TASK GOAL: Please restate, word for word, the lines below that begin at the one with "[], .none⟩, -- STY_ROLL_DUE" and end at the one with "[], .none⟩, -- STY_SUP_CTL". Leave out all other lines.

Dataset entries:
###

/-- The registers of the TEC block. -/
def rowsTEC : List RegRow := [
  ⟨0x60000, [], .ro, 0x0, 0xFFFFFFFF, [], .none⟩, -- TEC_STATE
  ⟨0x60004, [], .w1c, 0x0, 0x7777, [], .none⟩, -- TEC_FAULT
  ⟨0x60100, [(4, 0x40)], .rwl, 0x20, 0x11FF, [], .none⟩, -- TEC_CFG
  ⟨0x60104, [(4, 0x40)], .rwl, 0x7000, 0x7FFF, [], .none⟩, -- TEC_DUTY_MAX
  ⟨0x60108, [(4, 0x40)], .rwl, 0xCE4, 0xFFF, [(11, 0, 0, 3900)], .none⟩, -- TEC_ILIM
  ⟨0x6010C, [(4, 0x40)], .rwl, 0x3E80040, 0xFFFFFFFF, [], .none⟩, -- TEC_SETTLE
  ⟨0x60110, [(4, 0x40)], .rwl, 0xC80, 0xFFFF, [], .none⟩, -- TEC_RES
  ⟨0x60114, [(4, 0x40)], .ro, 0x0, 0xFFFFFFFF, [], .none⟩, -- TEC_DUTY
  ⟨0x60118, [(4, 0x40)], .ro, 0x0, 0xFFFFFFFF, [], .none⟩, -- TEC_ISNS
  ⟨0x6011C, [(4, 0x40)], .rw, 0x0, 0x8000000F, [], .none⟩] -- TEC_FORCE

/-- The registers of the LAS block. -/
def rowsLAS : List RegRow := [
  ⟨0x70000, [], .ro, 0x0, 0xFFFFFFFF, [], .none⟩, -- LAS_STATUS
  ⟨0x70004, [], .rw, 0x0, 0xFF, [], .none⟩, -- LAS_CTL
  ⟨0x70008, [], .rwl, 0x64, 0xFFFF, [], .none⟩, -- LAS_SAFE
  ⟨0x7000C, [], .rwl, 0x258, 0xFFFF, [], .none⟩, -- LAS_LINE_MAX
  ⟨0x70010, [], .rwl, 0x0, 0xFFFF, [], .none⟩, -- LAS_EQ_TARGET
  ⟨0x70014, [], .rwl, 0xE200, 0xFFFF, [], .none⟩, -- LAS_LOS
  ⟨0x70018, [], .ro, 0x0, 0xFFFFFFFF, [], .none⟩, -- LAS_SHUT
  ⟨0x7001C, [], .ro, 0x0, 0xFFFFFFFF, [], .none⟩, -- LAS_SHUT_CAUSE
  ⟨0x71000, [(8, 0x80), (18, 0x4)], .ro, 0x8000000, 0xFFFFFFFF, [], .none⟩, -- LAS_LINE
  ⟨0x72000, [(8, 0x80), (18, 0x4)], .ro, 0x0, 0xFFFFFFFF, [], .none⟩] -- LAS_LINE_HOURS

/-- The registers of the PROOF block. -/
def rowsPROOF : List RegRow := [
  ⟨0x80000, [], .ro, 0x0, 0xFFFFFFFF, [], .none⟩, -- PROOF_STATUS
  ⟨0x80004, [], .wo, 0x0, 0x1, [], .none⟩, -- PROOF_SYNC
  ⟨0x80008, [], .rwl, 0x4000004, 0xFFFF000F, [], .none⟩, -- PROOF_DARK_CFG
  ⟨0x8000C, [], .wo, 0x0, 0x103FF, [], .none⟩, -- PROOF_DARK_CMD
  ⟨0x80010, [], .rwl, 0x40, 0xFFFF, [], .none⟩, -- PROOF_DEFECT_CFG
  ⟨0x80014, [], .ro, 0x0, 0xFFFFFFFF, [], .none⟩, -- PROOF_SYNC_CNT
  ⟨0x80018, [], .ro, 0x0, 0xFFFFFFFF, [], .none⟩, -- PROOF_TELEM_CNT
  ⟨0x80020, [(4, 0x8)], .rw, 0x0, 0x3F3F3F3F, [], .none⟩, -- PROOF_CROP_WIN
  ⟨0x80024, [(4, 0x8)], .rw, 0x0, 0x80000F33, [], .none⟩, -- PROOF_CROP_CTL
  ⟨0x81000, [(3072, 0x4)], .rwl, 0x0, 0xFFFF, [], .none⟩, -- PROOF_DARK
  ⟨0x84000, [(3072, 0x4)], .rwl, 0x4000, 0xFFFF, [], .none⟩, -- PROOF_SHADE
  ⟨0x87000, [(96, 0x4)], .rwl, 0x0, 0xFFFFFFFF, [], .none⟩, -- PROOF_DEFECT_IMG
  ⟨0x87200, [(96, 0x4)], .w1c, 0x0, 0xFFFFFFFF, [], .none⟩, -- PROOF_DEFECT_LIVE
  ⟨0x87400, [(96, 0x4)], .rwl, 0x4000, 0xFFFF, [], .none⟩, -- PROOF_CLEAR_GAIN
  ⟨0x90000, [(8640, 0x4)], .rwl, 0x0, 0xFFFF, [], .none⟩, -- PROOF_MIX
  ⟨0xA0000, [(256, 0x4)], .rwl, 0x0, 0xFFFF, [], .none⟩, -- PROOF_CURVE
  ⟨0xB0000, [(3072, 0x4)], .ro, 0x0, 0xFFFFFFFF, [], .none⟩, -- PROOF_LIVE
  ⟨0xC0000, [(3072, 0x4)], .ro, 0x0, 0xFFFFFFFF, [], .none⟩] -- PROOF_TELEM

/-- The registers of the STY block, part 0. -/
def rowsSTY0 : List RegRow := [
  ⟨0x100000, [(16, 0x10000)], .ro, 0x0, 0xFFFFFFFF, [], .none⟩, -- STY_STATUS
  ⟨0x100004, [(16, 0x10000)], .rc, 0x0, 0xFFFFFFFF, [], .none⟩, -- STY_WQ_DROP
  ⟨0x100008, [(16, 0x10000)], .ro, 0x0, 0xFFFFFFFF, [], .none⟩, -- STY_ROLL_CNT
  ⟨0x10000C, [(16, 0x10000), (2, 0x4)], .ro, 0x0, 0xFFFFFFFF, [], .none⟩, -- STY_HN_G
  ⟨0x100014, [(16, 0x10000)], .ro, 0x0, 0xFFFFFFFF, [], .none⟩, -- STY_VSQ
  ⟨0x100020, [(16, 0x10000), (5, 0x4)], .ro, 0x0, 0xFFFFFFFF, [], .none⟩, -- STY_HOLD_MAP
  ⟨0x100100, [(16, 0x10000), (56, 0x4)], .ro, 0x0, 0xFFFFFFFF, [], .none⟩, -- STY_FMAP
  ⟨0x100200, [(16, 0x10000), (84, 0x4)], .ro, 0x0, 0xFFFFFFFF, [], .none⟩, -- STY_SMAP
  ⟨0x101000, [(16, 0x10000), (56, 0x100)], .rw, 0x0, 0xF33, [], .none⟩, -- STY_FAST_CTL
  ⟨0x101004, [(16, 0x10000), (56, 0x100)], .rw, 0x0, 0xCFFF0FFF, [], .none⟩, -- STY_FAST_SRC
  ⟨0x101008, [(16, 0x10000), (56, 0x100)], .rw, 0x0, 0xFFFFFFFF, [], .none⟩, -- STY_FAST_SETPOINT
  ⟨0x10100C, [(16, 0x10000), (56, 0x100)], .rw, 0x0, 0x3FFFFFFF, [], .none⟩, -- STY_FAST_SHIFTS
  ⟨0x101010, [(16, 0x10000), (56, 0x100)], .rw, 0x0, 0xFFFFFFFF, [], .none⟩, -- STY_FAST_KI
  ⟨0x101014, [(16, 0x10000), (56, 0x100)], .rw, 0x0, 0xFFFFFFFF, [], .none⟩, -- STY_FAST_KV
  ⟨0x101018, [(16, 0x10000), (56, 0x100)], .rw, 0x0, 0xFFFFFFFF, [], .none⟩, -- STY_FAST_KH0
  ⟨0x10101C, [(16, 0x10000), (56, 0x100)], .rw, 0x0, 0xFFFFFFFF, [], .none⟩, -- STY_FAST_KH1
  ⟨0x101020, [(16, 0x10000), (56, 0x100)], .rw, 0x0, 0xFFFFFFFF, [], .none⟩, -- STY_FAST_OFFSET
  ⟨0x101024, [(16, 0x10000), (56, 0x100)], .rw, 0x0, 0xFFFFFFFF, [], .none⟩, -- STY_FAST_SEED
  ⟨0x101028, [(16, 0x10000), (56, 0x100)], .rw, 0x0, 0xFFFFFFFF, [], .none⟩, -- STY_FAST_INTEG
  ⟨0x10102C, [(16, 0x10000), (56, 0x100)], .ro, 0x0, 0xFFFFFFFF, [], .none⟩, -- STY_FAST_OUT
  ⟨0x101030, [(16, 0x10000), (56, 0x100)], .ro, 0x0, 0xFFFFFFFF, [], .none⟩, -- STY_FAST_ERR
  ⟨0x101034, [(16, 0x10000), (56, 0x100)], .ro, 0x0, 0xFFFFFFFF, [], .none⟩, -- STY_FAST_STATE
  ⟨0x101038, [(16, 0x10000), (56, 0x100)], .rw, 0x0, 0xFFFFFFFF, [], .none⟩, -- STY_FAST_SWEEP_STEP
  ⟨0x101080, [(16, 0x10000), (56, 0x100), (32, 0x4)], .rw, 0x0, 0xFFFFFFFF, [], .none⟩, -- STY_FAST_KP
  ⟨0x105000, [(16, 0x10000), (84, 0x100)], .rw, 0x0, 0xF33, [], .none⟩, -- STY_SLOW_CTL
  ⟨0x105004, [(16, 0x10000), (84, 0x100)], .rw, 0x0, 0xCFFF0FFF, [], .none⟩, -- STY_SLOW_SRC
  ⟨0x105008, [(16, 0x10000), (84, 0x100)], .rw, 0x0, 0xFFFFFFFF, [], .none⟩, -- STY_SLOW_SETPOINT
  ⟨0x10500C, [(16, 0x10000), (84, 0x100)], .rw, 0x0, 0x3FFFFFFF, [], .none⟩, -- STY_SLOW_SHIFTS
  ⟨0x105010, [(16, 0x10000), (84, 0x100)], .rw, 0x0, 0xFFFFFFFF, [], .none⟩, -- STY_SLOW_KI
  ⟨0x105014, [(16, 0x10000), (84, 0x100)], .rw, 0x0, 0xFFFFFFFF, [], .none⟩, -- STY_SLOW_KV
  ⟨0x105018, [(16, 0x10000), (84, 0x100)], .rw, 0x0, 0xFFFFFFFF, [], .none⟩, -- STY_SLOW_KH0
  ⟨0x10501C, [(16, 0x10000), (84, 0x100)], .rw, 0x0, 0xFFFFFFFF, [], .none⟩, -- STY_SLOW_KH1
  ⟨0x105020, [(16, 0x10000), (84, 0x100)], .rw, 0x0, 0xFFFFFFFF, [], .none⟩, -- STY_SLOW_OFFSET
  ⟨0x105024, [(16, 0x10000), (84, 0x100)], .rw, 0x0, 0xFFFFFFFF, [], .none⟩, -- STY_SLOW_SEED
  ⟨0x105028, [(16, 0x10000), (84, 0x100)], .rw, 0x0, 0xFFFFFFFF, [], .none⟩, -- STY_SLOW_INTEG
  ⟨0x10502C, [(16, 0x10000), (84, 0x100)], .ro, 0x0, 0xFFFFFFFF, [], .none⟩, -- STY_SLOW_OUT
  ⟨0x105030, [(16, 0x10000), (84, 0x100)], .ro, 0x0, 0xFFFFFFFF, [], .none⟩, -- STY_SLOW_ERR
  ⟨0x105034, [(16, 0x10000), (84, 0x100)], .ro, 0x0, 0xFFFFFFFF, [], .none⟩, -- STY_SLOW_STATE
  ⟨0x105038, [(16, 0x10000), (84, 0x100)], .rw, 0x0, 0xFFFFFFFF, [], .none⟩, -- STY_SLOW_SWEEP_STEP
  ⟨0x105080, [(16, 0x10000), (84, 0x100), (32, 0x4)], .rw, 0x0, 0xFFFFFFFF, [], .none⟩] -- STY_SLOW_KP

/-- The registers of the STY block, part 1. -/
def rowsSTY1 : List RegRow := [
  ⟨0x100400, [(16, 0x10000)], .ro, 0xFF, 0xFFFFFFFF, [], .none⟩, -- STY_SUP_STATUS
  ⟨0x100404, [(16, 0x10000)], .wo, 0x0, 0xFF, [], .none⟩, -- STY_SUP_RELEASE
  ⟨0x100408, [(16, 0x10000)], .rc, 0x0, 0xFFFFFFFF, [], .none⟩, -- STY_MIS_CNT
  ⟨0x10040C, [(16, 0x10000)], .rc, 0x0, 0xFFFFFFFF, [], .none⟩, -- STY_SLIP_CNT
  ⟨0x100410, [(16, 0x10000), (2, 0x4)], .ro, 0x0, 0xFFFFFFFF, [], .none⟩, -- STY_ROLL_DUE
  ⟨0x100420, [(16, 0x10000)], .wo, 0x0, 0x800000FF, [], .none⟩, -- STY_RELAY_CMD
  ⟨0x100424, [(16, 0x10000)], .rw, 0x40801F4, 0x1FFFFFFF, [], .none⟩, -- STY_RELAY_CFG
  ⟨0x100428, [(16, 0x10000)], .rw, 0x10000400, 0xFFFFFFFF, [], .none⟩, -- STY_RELAY_LIMIT
  ⟨0x10042C, [(16, 0x10000)], .ro, 0x0, 0xFFFFFFFF, [], .none⟩, -- STY_RELAY_STATUS
  ⟨0x100430, [(16, 0x10000)], .ro, 0x0, 0xFFFFFFFF, [], .none⟩, -- STY_RELAY_KU
  ⟨0x100434, [(16, 0x10000)], .ro, 0x0, 0xFFFFFFFF, [], .none⟩, -- STY_RELAY_TU
  ⟨0x100438, [(16, 0x10000)], .ro, 0x0, 0xFFFFFFFF, [], .none⟩, -- STY_RELAY_A2
  ⟨0x100440, [(16, 0x10000)], .wo, 0x0, 0x7, [], .none⟩, -- STY_TRACE_CMD
  ⟨0x100444, [(16, 0x10000)], .rw, 0x0, 0x73FFFF, [], .none⟩, -- STY_TRACE_CFG
  ⟨0x100448, [(16, 0x10000)], .rw, 0x800, 0xFFF, [], .none⟩, -- STY_TRACE_POST
  ⟨0x10044C, [(16, 0x10000)], .rw, 0x0, 0xFFFFFFFF, [], .none⟩, -- STY_TRACE_THRESH
  ⟨0x100450, [(16, 0x10000)], .rw, 0x0, 0xFFFFFFFF, [], .lo⟩, -- STY_TRACE_CT_LO
  ⟨0x100454, [(16, 0x10000)], .rw, 0x0, 0xFFFFFFFF, [], .hi⟩, -- STY_TRACE_CT_HI
  ⟨0x100458, [(16, 0x10000)], .ro, 0x0, 0xFFFFFFFF, [], .none⟩, -- STY_TRACE_STATUS
  ⟨0x10A400, [(16, 0x10000), (140, 0x20)], .rw, 0x0, 0x3FFFFF1F, [], .none⟩, -- STY_SUP_CTL
  ⟨0x10A404, [(16, 0x10000), (140, 0x20)], .rw, 0x0, 0xFFFFFFFF, [], .none⟩, -- STY_SUP_THRESH
  ⟨0x10A408, [(16, 0x10000), (140, 0x20)], .rw, 0x0, 0xFFFF, [], .none⟩, -- STY_SUP_A
  ⟨0x10A40C, [(16, 0x10000), (140, 0x20)], .rw, 0x0, 0xFFFFFFFF, [], .none⟩, -- STY_SUP_G
  ⟨0x10A410, [(16, 0x10000), (140, 0x20)], .rw, 0x0, 0xFFFFFFFF, [], .none⟩, -- STY_SUP_COUPLE
  ⟨0x10A414, [(16, 0x10000), (140, 0x20)], .rw, 0x0, 0xFFFFFFFF, [], .none⟩, -- STY_SUP_KT
  ⟨0x10A418, [(16, 0x10000), (140, 0x20)], .rw, 0x0, 0xFFFFFFFF, [], .none⟩, -- STY_SUP_FSR
  ⟨0x10B600, [(16, 0x10000), (140, 0x4)], .ro, 0x0, 0xFFFFFFFF, [], .none⟩, -- STY_SUP_RESID
  ⟨0x10C000, [(16, 0x10000), (4096, 0x4)], .ro, 0x0, 0xFFFFFFFF, [], .none⟩] -- STY_TRACE_BUF

/-- The registers of the STY block. -/
def rowsSTY : List RegRow := rowsSTY0 ++ rowsSTY1

/-- The registers of the LNK block. -/
def rowsLNK : List RegRow := [
  ⟨0x200000, [(16, 0x10000)], .ro, 0x0, 0xFFFFFFFF, [], .none⟩, -- LNK_STATUS
  ⟨0x200004, [(16, 0x10000)], .ro, 0x0, 0xFFFFFFFF, [], .none⟩, -- LNK_PEER
  ⟨0x200008, [(16, 0x10000)], .rwl, 0x8646401, 0x1FFFFF0F, [], .none⟩, -- LNK_CFG
  ⟨0x20000C, [(16, 0x10000)], .rwl, 0x840003E8, 0x8FFFFFFF, [], .none⟩, -- LNK_ROT_CFG
  ⟨0x200010, [(16, 0x10000)], .rwl, 0xD800040, 0xFFFFFFFF, [], .none⟩, -- LNK_SWEEP_CFG
  ⟨0x200014, [(16, 0x10000)], .rwl, 0x40040, 0xFFFFFF, [], .none⟩, -- LNK_LOCK_CFG
  ⟨0x200018, [(16, 0x10000)], .rwl, 0x4004000, 0xFFFFFFFF, [], .none⟩, -- LNK_FEC_CFG
  ⟨0x200020, [(16, 0x10000)], .ro, 0x0, 0xFFFFFFFF, [], .none⟩, -- LNK_ROT_STATUS
  ⟨0x200024, [(16, 0x10000)], .ro, 0x0, 0xFFFFFFFF, [], .none⟩, -- LNK_ROT_CNT
  ⟨0x200028, [(16, 0x10000)], .rc, 0x0, 0xFFFFFFFF, [], .none⟩, -- LNK_RETRY_CNT
  ⟨0x20002C, [(16, 0x10000)], .ro, 0x0, 0xFFFFFFFF, [], .none⟩, -- LNK_RETRY_STATUS
  ⟨0x200030, [(16, 0x10000)], .rc, 0x0, 0xFFFFFFFF, [], .none⟩, -- LNK_DUP_CNT
  ⟨0x200040, [(16, 0x10000)], .wo, 0x0, 0xFF00003F, [], .none⟩, -- LNK_CMD
  ⟨0x201000, [(16, 0x10000), (2, 0x400), (18, 0x20)], .ro, 0x1F0000, 0xFFFFFFFF, [], .none⟩, -- LNK_LANE_STATE
  ⟨0x201004, [(16, 0x10000), (2, 0x400), (18, 0x20)], .rc, 0x0, 0xFFFFFFFF, [], .none⟩, -- LNK_FEC_CW_CORR
  ⟨0x201008, [(16, 0x10000), (2, 0x400), (18, 0x20)], .rc, 0x0, 0xFFFFFFFF, [], .none⟩, -- LNK_FEC_SYM_CORR
  ⟨0x20100C, [(16, 0x10000), (2, 0x400), (18, 0x20)], .rc, 0x0, 0xFFFFFFFF, [], .none⟩, -- LNK_FEC_CW_UNCORR
  ⟨0x201010, [(16, 0x10000), (2, 0x400), (18, 0x20)], .ro, 0x0, 0xFFFFFFFF, [], .none⟩] -- LNK_LANE_SWAPS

###

THE COMPLETED TASK:
  ⟨0x100410, [(16, 0x10000), (2, 0x4)], .ro, 0x0, 0xFFFFFFFF, [], .none⟩, -- STY_ROLL_DUE
  ⟨0x100420, [(16, 0x10000)], .wo, 0x0, 0x800000FF, [], .none⟩, -- STY_RELAY_CMD
  ⟨0x100424, [(16, 0x10000)], .rw, 0x40801F4, 0x1FFFFFFF, [], .none⟩, -- STY_RELAY_CFG
  ⟨0x100428, [(16, 0x10000)], .rw, 0x10000400, 0xFFFFFFFF, [], .none⟩, -- STY_RELAY_LIMIT
  ⟨0x10042C, [(16, 0x10000)], .ro, 0x0, 0xFFFFFFFF, [], .none⟩, -- STY_RELAY_STATUS
  ⟨0x100430, [(16, 0x10000)], .ro, 0x0, 0xFFFFFFFF, [], .none⟩, -- STY_RELAY_KU
  ⟨0x100434, [(16, 0x10000)], .ro, 0x0, 0xFFFFFFFF, [], .none⟩, -- STY_RELAY_TU
  ⟨0x100438, [(16, 0x10000)], .ro, 0x0, 0xFFFFFFFF, [], .none⟩, -- STY_RELAY_A2
  ⟨0x100440, [(16, 0x10000)], .wo, 0x0, 0x7, [], .none⟩, -- STY_TRACE_CMD
  ⟨0x100444, [(16, 0x10000)], .rw, 0x0, 0x73FFFF, [], .none⟩, -- STY_TRACE_CFG
  ⟨0x100448, [(16, 0x10000)], .rw, 0x800, 0xFFF, [], .none⟩, -- STY_TRACE_POST
  ⟨0x10044C, [(16, 0x10000)], .rw, 0x0, 0xFFFFFFFF, [], .none⟩, -- STY_TRACE_THRESH
  ⟨0x100450, [(16, 0x10000)], .rw, 0x0, 0xFFFFFFFF, [], .lo⟩, -- STY_TRACE_CT_LO
  ⟨0x100454, [(16, 0x10000)], .rw, 0x0, 0xFFFFFFFF, [], .hi⟩, -- STY_TRACE_CT_HI
  ⟨0x100458, [(16, 0x10000)], .ro, 0x0, 0xFFFFFFFF, [], .none⟩, -- STY_TRACE_STATUS
  ⟨0x10A400, [(16, 0x10000), (140, 0x20)], .rw, 0x0, 0x3FFFFF1F, [], .none⟩, -- STY_SUP_CTL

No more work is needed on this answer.